As discussed, ^99mTc-phosphate derivative have been available for decades (choice A). In addition, diagnostic testing for cardiac amyloidosis is usually performed in patients with abnormal echocardiograms (choice B), and it is unclear if the diagnostic performance would be as good in patients with normal echocardiograms who are presumably at an earlier stage of disease.

Falk RH, Lee VW, Rubinow A, et al. Sensitivity of technetium-99m-pyrophosphate scintigraphy in diagnosing cardiac amyloidosis. Am J Cardiol. 1983;51(5):826-830.

Kula RW, Engel WK, Line BR. Scanning for soft-tissue amyloid. Lancet. 1977;1(8002):92-93.

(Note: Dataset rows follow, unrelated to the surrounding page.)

/-! ## dropReq -/

@[simp] theorem dropReq_glb (c : Ctl) (id : Nat) : (dropReq c id).glb = c.glb := rfl
@[simp] theorem dropReq_img (c : Ctl) (id : Nat) : (dropReq c id).img = c.img := rfl
@[simp] theorem dropReq_dimm (c : Ctl) (id : Nat) : (dropReq c id).dimm = c.dimm := rfl
@[simp] theorem dropReq_fcu (c : Ctl) (id : Nat) : (dropReq c id).fcu = c.fcu := rfl
@[simp] theorem dropReq_rtc (c : Ctl) (id : Nat) : (dropReq c id).rtc = c.rtc := rfl
@[simp] theorem dropReq_alc (c : Ctl) (id : Nat) : (dropReq c id).alc = c.alc := rfl
@[simp] theorem dropReq_clk (c : Ctl) (id : Nat) : (dropReq c id).clk = c.clk := rfl
@[simp] theorem dropReq_rst (c : Ctl) (id : Nat) : (dropReq c id).rst = c.rst := rfl
@[simp] theorem dropReq_boot (c : Ctl) (id : Nat) : (dropReq c id).boot = c.boot := rfl
@[simp] theorem dropReq_seq (c : Ctl) (id : Nat) : (dropReq c id).seq = c.seq := rfl
@[simp] theorem dropReq_pwrImg (c : Ctl) (id : Nat) : (dropReq c id).pwrImg = c.pwrImg := rfl
@[simp] theorem dropReq_pf (c : Ctl) (id : Nat) : (dropReq c id).pf = c.pf := rfl
@[simp] theorem dropReq_hold (c : Ctl) (id : Nat) : (dropReq c id).hold = c.hold := rfl
@[simp] theorem dropReq_sns (c : Ctl) (id : Nat) : (dropReq c id).sns = c.sns := rfl
@[simp] theorem dropReq_budget (c : Ctl) (id : Nat) : (dropReq c id).budget = c.budget := rfl
@[simp] theorem dropReq_mgmt (c : Ctl) (id : Nat) : (dropReq c id).mgmt = c.mgmt := rfl
@[simp] theorem dropReq_heads (c : Ctl) (id : Nat) : (dropReq c id).heads = c.heads := rfl
@[simp] theorem dropReq_lds (c : Ctl) (id : Nat) : (dropReq c id).lds = c.lds := rfl
@[simp] theorem dropReq_halls (c : Ctl) (id : Nat) : (dropReq c id).halls = c.halls := rfl
@[simp] theorem dropReq_snoops (c : Ctl) (id : Nat) : (dropReq c id).snoops = c.snoops := rfl
@[simp] theorem dropReq_releases (c : Ctl) (id : Nat) : (dropReq c id).releases = c.releases := rfl
@[simp] theorem dropReq_tenants (c : Ctl) (id : Nat) : (dropReq c id).tenants = c.tenants := rfl
@[simp] theorem dropReq_gals (c : Ctl) (id : Nat) : (dropReq c id).gals = c.gals := rfl
@[simp] theorem dropReq_dchs (c : Ctl) (id : Nat) : (dropReq c id).dchs = c.dchs := rfl
@[simp] theorem dropReq_reqs (c : Ctl) (id : Nat) : (dropReq c id).reqs = delFirst (fun r => r.id == id) c.reqs := rfl
@[simp] theorem dropReq_nextReq (c : Ctl) (id : Nat) : (dropReq c id).nextReq = c.nextReq := rfl
@[simp] theorem dropReq_twin (c : Ctl) (id : Nat) : (dropReq c id).twin = c.twin := rfl
@[simp] theorem dropReq_pair (c : Ctl) (id : Nat) : (dropReq c id).pair = c.pair := rfl
@[simp] theorem dropReq_svr (c : Ctl) (id : Nat) : (dropReq c id).svr = c.svr := rfl
@[simp] theorem dropReq_vlt (c : Ctl) (id : Nat) : (dropReq c id).vlt = c.vlt := rfl
@[simp] theorem dropReq_rings (c : Ctl) (id : Nat) : (dropReq c id).rings = c.rings := rfl
@[simp] theorem dropReq_flights (c : Ctl) (id : Nat) : (dropReq c id).flights = c.flights := rfl
@[simp] theorem dropReq_fgen (c : Ctl) (id : Nat) : (dropReq c id).fgen = c.fgen := rfl
@[simp] theorem dropReq_commitSeq (c : Ctl) (id : Nat) : (dropReq c id).commitSeq = c.commitSeq := rfl
@[simp] theorem dropReq_flightCount (c : Ctl) (id : Nat) : (dropReq c id).flightCount = c.flightCount := rfl
@[simp] theorem dropReq_flightAbandoned (c : Ctl) (id : Nat) : (dropReq c id).flightAbandoned = c.flightAbandoned := rfl
@[simp] theorem dropReq_partnerApplied (c : Ctl) (id : Nat) : (dropReq c id).partnerApplied = c.partnerApplied := rfl
@[simp] theorem dropReq_poisonOver (c : Ctl) (id : Nat) : (dropReq c id).poisonOver = c.poisonOver := rfl
@[simp] theorem dropReq_throttling (c : Ctl) (id : Nat) : (dropReq c id).throttling = c.throttling := rfl
@[simp] theorem dropReq_out (c : Ctl) (id : Nat) : (dropReq c id).out = c.out := rfl
@[simp] theorem dropReq_free (c : Ctl) (id : Nat) : (dropReq c id).free = c.free := rfl
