-- ==== Sys2Proof/Laws/Base.lean ====
section
/-! SUPPORT. Laws/Base.lean: what each shared operation can do: the parts it leaves alone, and what it leaves behind. -/
namespace Sys2Proof.Machine

/-! ## raiseMsg -/

@[simp] theorem raiseMsg_glb (c : Ctl) (s k a i x : Nat) (b : Bool) : (raiseMsg c s k a i x b).glb = c.glb := by
  unfold raiseMsg; split <;> rfl
@[simp] theorem raiseMsg_img (c : Ctl) (s k a i x : Nat) (b : Bool) : (raiseMsg c s k a i x b).img = c.img := by
  unfold raiseMsg; split <;> rfl
@[simp] theorem raiseMsg_dimm (c : Ctl) (s k a i x : Nat) (b : Bool) : (raiseMsg c s k a i x b).dimm = c.dimm := by
  unfold raiseMsg; split <;> rfl
@[simp] theorem raiseMsg_rtc (c : Ctl) (s k a i x : Nat) (b : Bool) : (raiseMsg c s k a i x b).rtc = c.rtc := by
  unfold raiseMsg; split <;> rfl
@[simp] theorem raiseMsg_alc (c : Ctl) (s k a i x : Nat) (b : Bool) : (raiseMsg c s k a i x b).alc = c.alc := by
  unfold raiseMsg; split <;> rfl
@[simp] theorem raiseMsg_clk (c : Ctl) (s k a i x : Nat) (b : Bool) : (raiseMsg c s k a i x b).clk = c.clk := by
  unfold raiseMsg; split <;> rfl
@[simp] theorem raiseMsg_rst (c : Ctl) (s k a i x : Nat) (b : Bool) : (raiseMsg c s k a i x b).rst = c.rst := by
  unfold raiseMsg; split <;> rfl
@[simp] theorem raiseMsg_boot (c : Ctl) (s k a i x : Nat) (b : Bool) : (raiseMsg c s k a i x b).boot = c.boot := by
  unfold raiseMsg; split <;> rfl
@[simp] theorem raiseMsg_seq (c : Ctl) (s k a i x : Nat) (b : Bool) : (raiseMsg c s k a i x b).seq = c.seq := by
  unfold raiseMsg; split <;> rfl
@[simp] theorem raiseMsg_pwrImg (c : Ctl) (s k a i x : Nat) (b : Bool) : (raiseMsg c s k a i x b).pwrImg = c.pwrImg := by
  unfold raiseMsg; split <;> rfl
@[simp] theorem raiseMsg_pf (c : Ctl) (s k a i x : Nat) (b : Bool) : (raiseMsg c s k a i x b).pf = c.pf := by
  unfold raiseMsg; split <;> rfl
@[simp] theorem raiseMsg_hold (c : Ctl) (s k a i x : Nat) (b : Bool) : (raiseMsg c s k a i x b).hold = c.hold := by
  unfold raiseMsg; split <;> rfl
@[simp] theorem raiseMsg_sns (c : Ctl) (s k a i x : Nat) (b : Bool) : (raiseMsg c s k a i x b).sns = c.sns := by
  unfold raiseMsg; split <;> rfl
@[simp] theorem raiseMsg_budget (c : Ctl) (s k a i x : Nat) (b : Bool) : (raiseMsg c s k a i x b).budget = c.budget := by
  unfold raiseMsg; split <;> rfl
@[simp] theorem raiseMsg_mgmt (c : Ctl) (s k a i x : Nat) (b : Bool) : (raiseMsg c s k a i x b).mgmt = c.mgmt := by
  unfold raiseMsg; split <;> rfl
@[simp] theorem raiseMsg_heads (c : Ctl) (s k a i x : Nat) (b : Bool) : (raiseMsg c s k a i x b).heads = c.heads := by
  unfold raiseMsg; split <;> rfl
@[simp] theorem raiseMsg_lds (c : Ctl) (s k a i x : Nat) (b : Bool) : (raiseMsg c s k a i x b).lds = c.lds := by
  unfold raiseMsg; split <;> rfl
@[simp] theorem raiseMsg_halls (c : Ctl) (s k a i x : Nat) (b : Bool) : (raiseMsg c s k a i x b).halls = c.halls := by
  unfold raiseMsg; split <;> rfl
@[simp] theorem raiseMsg_snoops (c : Ctl) (s k a i x : Nat) (b : Bool) : (raiseMsg c s k a i x b).snoops = c.snoops := by
  unfold raiseMsg; split <;> rfl
@[simp] theorem raiseMsg_releases (c : Ctl) (s k a i x : Nat) (b : Bool) : (raiseMsg c s k a i x b).releases = c.releases := by
  unfold raiseMsg; split <;> rfl
@[simp] theorem raiseMsg_tenants (c : Ctl) (s k a i x : Nat) (b : Bool) : (raiseMsg c s k a i x b).tenants = c.tenants := by
  unfold raiseMsg; split <;> rfl
@[simp] theorem raiseMsg_gals (c : Ctl) (s k a i x : Nat) (b : Bool) : (raiseMsg c s k a i x b).gals = c.gals := by
  unfold raiseMsg; split <;> rfl
@[simp] theorem raiseMsg_dchs (c : Ctl) (s k a i x : Nat) (b : Bool) : (raiseMsg c s k a i x b).dchs = c.dchs := by
  unfold raiseMsg; split <;> rfl
@[simp] theorem raiseMsg_reqs (c : Ctl) (s k a i x : Nat) (b : Bool) : (raiseMsg c s k a i x b).reqs = c.reqs := by
  unfold raiseMsg; split <;> rfl
@[simp] theorem raiseMsg_nextReq (c : Ctl) (s k a i x : Nat) (b : Bool) : (raiseMsg c s k a i x b).nextReq = c.nextReq := by
  unfold raiseMsg; split <;> rfl
@[simp] theorem raiseMsg_twin (c : Ctl) (s k a i x : Nat) (b : Bool) : (raiseMsg c s k a i x b).twin = c.twin := by
  unfold raiseMsg; split <;> rfl
@[simp] theorem raiseMsg_pair (c : Ctl) (s k a i x : Nat) (b : Bool) : (raiseMsg c s k a i x b).pair = c.pair := by
  unfold raiseMsg; split <;> rfl
@[simp] theorem raiseMsg_svr (c : Ctl) (s k a i x : Nat) (b : Bool) : (raiseMsg c s k a i x b).svr = c.svr := by
  unfold raiseMsg; split <;> rfl
@[simp] theorem raiseMsg_vlt (c : Ctl) (s k a i x : Nat) (b : Bool) : (raiseMsg c s k a i x b).vlt = c.vlt := by
  unfold raiseMsg; split <;> rfl
@[simp] theorem raiseMsg_rings (c : Ctl) (s k a i x : Nat) (b : Bool) : (raiseMsg c s k a i x b).rings = c.rings := by
  unfold raiseMsg; split <;> rfl
@[simp] theorem raiseMsg_flights (c : Ctl) (s k a i x : Nat) (b : Bool) : (raiseMsg c s k a i x b).flights = c.flights := by
  unfold raiseMsg; split <;> rfl
@[simp] theorem raiseMsg_fgen (c : Ctl) (s k a i x : Nat) (b : Bool) : (raiseMsg c s k a i x b).fgen = c.fgen := by
  unfold raiseMsg; split <;> rfl
@[simp] theorem raiseMsg_commitSeq (c : Ctl) (s k a i x : Nat) (b : Bool) : (raiseMsg c s k a i x b).commitSeq = c.commitSeq := by
  unfold raiseMsg; split <;> rfl
@[simp] theorem raiseMsg_flightCount (c : Ctl) (s k a i x : Nat) (b : Bool) : (raiseMsg c s k a i x b).flightCount = c.flightCount := by
  unfold raiseMsg; split <;> rfl
@[simp] theorem raiseMsg_flightAbandoned (c : Ctl) (s k a i x : Nat) (b : Bool) : (raiseMsg c s k a i x b).flightAbandoned = c.flightAbandoned := by
  unfold raiseMsg; split <;> rfl
@[simp] theorem raiseMsg_partnerApplied (c : Ctl) (s k a i x : Nat) (b : Bool) : (raiseMsg c s k a i x b).partnerApplied = c.partnerApplied := by
  unfold raiseMsg; split <;> rfl
@[simp] theorem raiseMsg_poisonOver (c : Ctl) (s k a i x : Nat) (b : Bool) : (raiseMsg c s k a i x b).poisonOver = c.poisonOver := by
  unfold raiseMsg; split <;> rfl
@[simp] theorem raiseMsg_throttling (c : Ctl) (s k a i x : Nat) (b : Bool) : (raiseMsg c s k a i x b).throttling = c.throttling := by
  unfold raiseMsg; split <;> rfl
@[simp] theorem raiseMsg_out (c : Ctl) (s k a i x : Nat) (b : Bool) : (raiseMsg c s k a i x b).out = c.out := by
  unfold raiseMsg; split <;> rfl
@[simp] theorem raiseMsg_free (c : Ctl) (s k a i x : Nat) (b : Bool) : (raiseMsg c s k a i x b).free = c.free := by
  unfold raiseMsg; split <;> rfl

4. ANSWER: A. For an assessment of ATTR amyloidosis, whole-body planar imaging is often initially performed, followed by chest SPECT if myocardial uptake is noted. In this patient, planar imaging with ^99mTc-PYP demonstrates moderate cardiac uptake, approximately equal to bone, consistent with ATTR amyloidosis. For visual scoring, cardiac and bone uptake are compared as follows:

0 = absent cardiac uptake and intense bone uptake

1= mild cardiac uptake, less than bone uptake

2 = moderated cardiac uptake, equal to bone uptake

3 = high cardiac uptake, greater than bone uptake

In general, visual scoring has a high positive and negative predictive value for ATTR in patients with suspected cardiac amyloidosis. Interestingly, the relative decrease in bone uptake on planar imaging in ATTR may not be entirely explained by competitive reduction in bone, but may also be attributed to extensive overlying soft tissue uptake, though this finding is typically better appreciated on SPECT-CT imaging.

Hutt DF, Quigley AM, Page J, et al. Utility and limitations of 3,3-diphosphono-1,2-propanodicarboxylic acid scintigraphy in systemic amyloidosis. Eur Heart J Cardiovas Imaging. 2014;15(11):1289-1298.

Perugini E, Guidalotti PL, Salvi F, et al. Noninvasive etiologic diagnosis of cardiac amyloidosis using 99mTc-3,3-diphosphono-1,2-propanodicarboxylic acid scintigraphy. J Am Coll Cardiol. 2005;46:1076-1084.

5. ANSWER: B. Compatible with the hypothesis that AL fibrils may have less calcium, about a third to one-half of AL patients will have a positive ^99mTc-phosphate scan, typically with a milder degree of tracer uptake. Given this overlap, in certain situations, a quantitative evaluation of uptake may improve the diagnostic yield for ATTR versus AL. In fact, by comparing counts over the heart to the contralateral chest, a ratio of >1.5 had nearly perfect sensitivity and specificity in distinguishing ATTR from AL. More recently, this ratio has also been shown to have prognosis significance.